Given the above, the use of external R=3 GRAPPA calibration scans and acquiring each blade at full R-fold acceleration would be desirable in a propeller acquisition. In the context of propeller trajectories, GRAPPA has been reported with PROPELLER (10), LAP-EPI (11) and SAP-EPI (3). For an R=3 accelerated SAP-EPI blade like in Fig. 1b, the best image quality is obtained if the calibration scan has the same off-resonance level as the accelerated scan. This means that three interleaves per blade should ideally be used for GRAPPA calibration as shown in Fig. 1c, right. For comparison, using GRAPPA kernels derived from either a high SNR SE calibration scan (free of geometric distortions) or a three times higher distorted single-shot EPI calibration scan leads to more residual aliasing (Fig. 1c, left, middle panels). The downside of an R-shot scan on the other hand — if needed for an N-blade propeller scan — is the lengthy calibration time, which becomes R times longer than the GRAPPA accelerated scan itself. Furthermore, any motion that occurs between the shots in the calibration scan will cause ghosting in the calibration data, which will propagate into subsequent GRAPPA reconstructions.

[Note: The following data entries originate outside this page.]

/-- One step of BSCALE: the amax of each block of 32 live elements (R157). -/
def bscaleStep (core : Nat) (x : VxCtx) (i1 i2 i3 k q0 : Nat) (sr : State × VxRun) : State × VxRun :=
  let (s, r) := sr
  let r := { r with reads := vxStepReads s core x i1 i2 i3 k }
  let m := vxLook s core r (.mreg x.q.f.mreg.toNat)
  let (la, s) := vxOperand s core x r 0 true x.a m i1 i2 i3 k
  let s := s.onCore core (fun c => rngStep c x.ec)
  let nb := min 4 ((x.n0 - k * x.ec) / 32)
  let (s, r) := (List.range nb).foldl (fun (s, r) b =>
    let amax := (List.range 32).foldl (fun a j =>
      if vxLive x m k (32 * b + j) then max a (laneVal (la.getD (32 * b + j) none) % 2 ^ 31) else a) 0
    let (code, clip) := bscaleOf x.q.f.fn.toNat amax
    vxPutCode s core x r (q0 + b) code clip) (s, r)
  (s, r.endStep)

def bscaleLoop (core : Nat) (x : VxCtx) : Nat → Nat → State × VxRun → State × VxRun
  | 0, _, sr => sr
  | n + 1, i, sr =>
    let steps := cdiv x.n0 x.ec
    let o := i / steps
    bscaleLoop core x n (i + 1)
      (bscaleStep core x (o % x.n1) (o / x.n1 % x.n2) (o / x.n1 / x.n2) (i % steps) (o * (x.n0 / 32) + 4 * (i % steps)) sr)

/-- The lanes of a directly named destination that hold no result of RED or BSCALE receive +0 when MZ = 1 (R148). -/
def vxTailClear (s : State) (core : Nat) (x : VxCtx) (n : Nat) (sr : VxRun) : State × VxRun :=
  match x.dst with
  | .reg i =>
    let w := if x.ct = 1 then 16 else 32
    if x.q.f.mz && x.q.predOk && decide (n < x.ec) then
      vxWrite s core x.q.seq x.dst w sr (.vreg i) i true n ((List.range (x.ec - n)).map (fun _ => some 0))
    else (s, sr)
  | .ten _ _ => (s, sr)

/-- A VX operation runs all its steps (R145, R146). -/
def vxExec (s : State) (core : Nat) (q : VxOp) : State :=
  let ct := q.f.ty.toNat
  let ec := if ct = 1 then 256 else 128
  let dst := opdOf s core q.f.dst q.bDst
  let a := opdOf s core q.f.srca q.bA
  let b := opdOf s core q.f.srcb q.bB
  let c := opdOf s core q.f.srcc q.bC
  let (n0, n1, n2, n3) := vxSpace q.op ec dst a b c (vxUses q.op q.f.fn.toNat)
  let x : VxCtx := ⟨q, ct, ec, dst, a, b, c, n0, n1, n2, n3⟩
  let (cyc, lat) := vxCost q.op
  let r : VxRun := { seq := q.seq, cyc := cyc, lat := lat, off := !q.predOk, merge := !q.f.mz && (q.f.mreg != 0 || q.f.pred != 0) }
  let outer := n1 * n2 * n3
  let (s, r) :=
    if q.op = 0x0E then
      let (s, r) := redLoop core x outer 0 (s, r)
      vxTailClear s core x outer r
    else if q.op = 0x0F then
      let (s, r) := bscaleLoop core x (outer * cdiv n0 ec) 0 (s, r)
      vxTailClear s core x (outer * (n0 / 32)) r
    else vxElemLoop core x (outer * cdiv n0 ec) 0 (s, r)
  (vxFlush s core q.seq r).1

/-! ### Forms refused at load (R163) -/

/-- Whether an operation accepts a compute type (Table 4.7). -/
def vxTyOk (op ct : Nat) : Bool :=
  match op with
  | 0x08 | 0x0A | 0x0F | 0x10 => ct == 0
  | 0x04 => decide (ct < 2)
  | _ => decide (ct < 3)
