-- ==== Sys2Proof/Machine/Streams.lean ====
section
/-! DEFINITION. Teller streams: ingress shards, their decision and their slots, and results (12 section 5). -/

namespace Sys2Proof.Machine

/-! ### Opening and closing (R390, R391) -/

/-- Whether a folio has an express flow between two ends with nonzero QX. -/
def Folio.hasFlow (fo : Folio) (net src dst : Nat) : Bool :=
  fo.nets.any (fun r => match r with | .flow n s t q => n == net && s == src && t == dst && q != 0 | _ => false)

/-- The push points of a folio: sequence, stream, core, ring. -/
def Folio.pushes (fo : Folio) : List (Nat × Nat × Nat × Nat) :=
  fo.seqmap.filterMap (fun r => match r with | .push q st c k _ => some (q, st, c, k) | _ => none)

/-- The pull points of a folio at the start of a launch. -/
def Folio.pullRuns (fo : Folio) : List PullRun :=
  fo.seqmap.filterMap (fun r => match r with
    | .pull q st c k g => some { stream := st, seq := q, core := c, ring := k, gate := g }
    | _ => none)

/-- Whether the folio has the flows that a stream of a direction and index needs (R390). -/
def Folio.streamFlows (fo : Folio) (dir index : Nat) : Bool :=
  match dir with
  | 0 => fo.pullRuns.all (fun p => p.stream != index || fo.hasFlow 0 (0x400 + ringStop (p.core / 8)) (p.core / 8))
  | 1 => fo.pushes.all (fun p =>
      let c := p.2.2.1
      p.2.1 != index ||
        (fo.hasFlow 0 (0x400 + ringStop (c / 8)) (c / 8) && fo.hasFlow 1 c (0x400 + ringStop (c / 8))))
  | _ => true

/-- The refusal of a STREAM_OPEN, 0 for none (R390). `slot` is the slot size of the pull ring in bytes. -/
def Dev.openCode (d : Dev) (sid index dir shardBytes lead slot : Nat) : Nat :=
  let n := (d.tel.streams.filter (fun x => x.dir == dir)).length
  match d.slice? sid with
  | none => 0x0C30
  | some sl =>
    if sl.key = 0 then 0x0C30
    else if dir < 2 ∧ (!(streamsOf sl.fo.seqmap (dir == 1)).contains index ∨ !sl.fo.streamFlows dir index) then 0x0C30
    else if (if dir = 2 then 72 else 4096) ≤ n ∨ (d.streamOf sid dir index).isSome then 0x0C35
    else if dir = 0 ∧ (shardBytes = 0 ∨ slot < shardBytes ∨ lead < 4000 + 2000 * cdiv shardBytes 4096) then 0x0C36
    else 0

/-- The smallest slot, in bytes, of the pull rings of a stream. -/
def State.pullSlot (s : State) (sid index : Nat) : Nat :=
  match s.dev.slice? sid with
  | some sl =>
    let ss := (sl.fo.pullRuns.filter (fun p => p.stream == index)).map (fun p => ringSlotRows (ringDesc s p.core p.ring) * 512)
    (match ss with | a :: t => t.foldl min a | [] => 0)
  | none => 0

/-- The lowest device stream ID, from 1, that no stream holds (Table 12.2; log entry 26). -/
def freeStream (l : List Stream) : Nat :=
  match (List.range (l.length + 1)).find? (fun i => l.all (fun x => x.id != i + 1)) with
  | some i => i + 1
  | none => l.length + 1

In the interest of reduced scan time and a more efficient use of propeller imaging, we propose in this paper to eliminate the acquisition of GRAPPA calibration data altogether and retrieve the missing calibration information from undersampled blades themselves (self-calibration). While this paper presents results for SAP-EPI trajectories (Fig. 1a, right), the same sparsity pattern and arguments hold for all propeller trajectories. Potential sequence specific artifact issues aside, the bulk of the results in this paper are therefore also applicable to PROPELLER, Turbo-PROP, and long-axis propeller (“LAP”) EPI acquisitions.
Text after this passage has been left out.